Frame Game

Scandal Jujitsu

How is Obama coping with multiple scandals? By playing them off against one another.

U.S. President Barack Obama walks away after speaking to the media during a news conference with Prime Minister Recep Tayyip Erdogan of Turkey (not shown), in the Rose Garden at the White House, May 16, 2013 in Washington, DC.
President Obama walks away after speaking to the media at the White House, May 16, 2013

Photo by Mark Wilson/Getty Images

What can a president do when he’s hit simultaneously by three scandals?

Answer: play them off against one another.

That’s what President Obama tried to do at this afternoon’s press conference. Over the past week, he’s been besieged by one crisis after another. First came congressional testimony about the administration’s failure to protect its diplomats in Benghazi, Libya. Then came the disclosure that the IRS had targeted conservative groups for special scrutiny. Then came reports that the Justice Department had secretly reviewed phone records of reporters and editors at the Associated Press, apparently to find out who leaked information about a terrorism investigation.

On Monday, Obama responded to Republican complaints about his administration’s editing of its talking points after the Benghazi debacle. Obama called these complaints a “political game” that distracted attention from the real issue: protecting “diplomats around the world who are in very dangerous, difficult situations.” Essentially, the president was playing the national security card: He’s the adult looking out for bad guys who want to harm us, while the kids in Congress play games.

On Tuesday and Wednesday, White House Press Secretary Jay Carney tried to fend off reporters’ questions about the AP phone records. Carney used the phrase “national security” 20 times. Leaks of classified information “can endanger American men and women around the world,” said Carney. They “can endanger the lives of American men and women overseas.”

What galls the administration is that Republicans, having previously depicted Obama as soft on national security, are now joining in the outrage over the AP subpoena, which the administration sees as a security matter. Specifically, Republicans have reversed themselves on the question of tolerating leaks. A year ago, they were complaining about Obama’s failure to crack down on leaks involving drone strikes, the Bin Laden raid, and the cyber-sabotage of Iran’s nuclear program. At a House hearing on Wednesday, Attorney General Eric Holder caustically pointed out that in those cases, he was “criticized as not being aggressive enough,” yet now, in the AP case, “we’re being criticized for being too aggressive.”

That’s one way to deal with an attack from both flanks: Flag your opponents for hypocrisy. But the other way is pit the attackers—or at least the attacks—against one another. If you’re being accused of not doing enough to protect U.S. personnel in Benghazi, use that accusation to justify your surveillance of the press. Claim that you’re investigating the reporters to protect the diplomats.

That’s basically what Obama did at his press conference today.
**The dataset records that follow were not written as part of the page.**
@[simp] theorem State.onOwn_now (f : OwnFloor → OwnFloor) (s : State) : (s.onOwn f).now = s.now := rfl
@[simp] theorem State.onOwn_pending (f : OwnFloor → OwnFloor) (s : State) : (s.onOwn f).pending = s.pending := rfl
@[simp] theorem State.onOwn_straps (f : OwnFloor → OwnFloor) (s : State) : (s.onOwn f).straps = s.straps := rfl
@[simp] theorem State.onOwn_link (f : OwnFloor → OwnFloor) (s : State) : (s.onOwn f).link = s.link := rfl
@[simp] theorem State.onOwn_seq (f : OwnFloor → OwnFloor) (s : State) : (s.onOwn f).seq = s.seq := rfl
@[simp] theorem State.onOwn_store (f : OwnFloor → OwnFloor) (s : State) : (s.onOwn f).store = s.store := rfl
@[simp] theorem State.onOwn_speech (f : OwnFloor → OwnFloor) (s : State) : (s.onOwn f).speech = s.speech := rfl
@[simp] theorem State.onOwn_tone (f : OwnFloor → OwnFloor) (s : State) : (s.onOwn f).tone = s.tone := rfl
@[simp] theorem State.onOwn_level (f : OwnFloor → OwnFloor) (s : State) : (s.onOwn f).level = s.level := rfl
@[simp] theorem State.onOwn_hall (f : OwnFloor → OwnFloor) (s : State) : (s.onOwn f).hall = s.hall := rfl
@[simp] theorem State.onOwn_floor (f : OwnFloor → OwnFloor) (s : State) : (s.onOwn f).floor = { s.floor with own := f s.floor.own } := rfl
@[simp] theorem State.onOwn_rem (f : OwnFloor → OwnFloor) (s : State) : (s.onOwn f).rem = s.rem := rfl
@[simp] theorem State.onOwn_panel (f : OwnFloor → OwnFloor) (s : State) : (s.onOwn f).panel = s.panel := rfl
@[simp] theorem State.onOwn_power (f : OwnFloor → OwnFloor) (s : State) : (s.onOwn f).power = s.power := rfl
@[simp] theorem State.onOwn_display (f : OwnFloor → OwnFloor) (s : State) : (s.onOwn f).display = s.display := rfl

@[simp] theorem State.arrive_now (t : Nat) (s : State) : (s.arrive t).now = s.instant t := rfl
@[simp] theorem State.arrive_pending (t : Nat) (s : State) : (s.arrive t).pending = s.pending := rfl
@[simp] theorem State.arrive_straps (t : Nat) (s : State) : (s.arrive t).straps = s.straps := rfl
@[simp] theorem State.arrive_link (t : Nat) (s : State) : (s.arrive t).link = s.link := rfl
@[simp] theorem State.arrive_seq (t : Nat) (s : State) : (s.arrive t).seq = s.seq := rfl
@[simp] theorem State.arrive_store (t : Nat) (s : State) : (s.arrive t).store = s.store := rfl
@[simp] theorem State.arrive_speech (t : Nat) (s : State) : (s.arrive t).speech = s.speech := rfl
@[simp] theorem State.arrive_tone (t : Nat) (s : State) : (s.arrive t).tone = s.tone := rfl
@[simp] theorem State.arrive_level (t : Nat) (s : State) : (s.arrive t).level = s.level := rfl
@[simp] theorem State.arrive_hall (t : Nat) (s : State) : (s.arrive t).hall = s.hall := rfl
@[simp] theorem State.arrive_floor (t : Nat) (s : State) : (s.arrive t).floor = s.floor := rfl
@[simp] theorem State.arrive_rem (t : Nat) (s : State) : (s.arrive t).rem = s.rem := rfl
@[simp] theorem State.arrive_panel (t : Nat) (s : State) : (s.arrive t).panel = s.panel := rfl
@[simp] theorem State.arrive_power (t : Nat) (s : State) : (s.arrive t).power = s.power := rfl
@[simp] theorem State.arrive_display (t : Nat) (s : State) : (s.arrive t).display = s.display := rfl

@[simp] theorem State.withPending_now (s : State) (q : List Instr) : (s.withPending q).now = s.now := rfl
@[simp] theorem State.withPending_pending (s : State) (q : List Instr) : (s.withPending q).pending = q := rfl
@[simp] theorem State.withPending_straps (s : State) (q : List Instr) : (s.withPending q).straps = s.straps := rfl
@[simp] theorem State.withPending_link (s : State) (q : List Instr) : (s.withPending q).link = s.link := rfl
@[simp] theorem State.withPending_seq (s : State) (q : List Instr) : (s.withPending q).seq = s.seq := rfl
@[simp] theorem State.withPending_store (s : State) (q : List Instr) : (s.withPending q).store = s.store := rfl
@[simp] theorem State.withPending_speech (s : State) (q : List Instr) : (s.withPending q).speech = s.speech := rfl
@[simp] theorem State.withPending_tone (s : State) (q : List Instr) : (s.withPending q).tone = s.tone := rfl
@[simp] theorem State.withPending_level (s : State) (q : List Instr) : (s.withPending q).level = s.level := rfl
@[simp] theorem State.withPending_hall (s : State) (q : List Instr) : (s.withPending q).hall = s.hall := rfl
@[simp] theorem State.withPending_floor (s : State) (q : List Instr) : (s.withPending q).floor = s.floor := rfl
@[simp] theorem State.withPending_rem (s : State) (q : List Instr) : (s.withPending q).rem = s.rem := rfl
@[simp] theorem State.withPending_panel (s : State) (q : List Instr) : (s.withPending q).panel = s.panel := rfl
@[simp] theorem State.withPending_power (s : State) (q : List Instr) : (s.withPending q).power = s.power := rfl
@[simp] theorem State.withPending_display (s : State) (q : List Instr) : (s.withPending q).display = s.display := rfl

end Sys2Proof.Machine
end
The reason for the administration’s “concern about leaks,” he argued, is that “I’ve still got a whole bunch of intelligence officers around the world who are in risky situations—in outposts that, in some cases, are as dangerous as the outpost in Benghazi.” And “part of my job is to make sure that we’re protecting what they do.”

Obama’s maneuver is cynical. There’s no real connection between the AP story and our failure to protect the team in Benghazi. And pitting the two scandals against one another won’t make either of them go away. But it does confound the larger ambition of the president’s enemies. It blocks them from uniting the three scandals under a common theme. You can paint him as Nixon, the corrupt, imperial president. Or you can paint him as Carter, the wimp. But you can’t do both.

The addition of other scandals makes the GOP’s message problem that much more difficult. Today, the Justice Department’s inspector general added a fourth mess: Terrorists were allowed to fly on commercial flights because the department altered their identities, in exchange for their cooperation, and neglected to convey the new identities to the Terrorist Screening Center. So now we have two stories about Obama’s coordinated surveillance—IRS and AP—and two stories about his lack of coordination and surveillance: Benghazi and the no-fly list.

The good news for Obama, in the midst of these contradictory scandals, is that his enemies can’t put together a unified message. The bad news is that he can’t, either.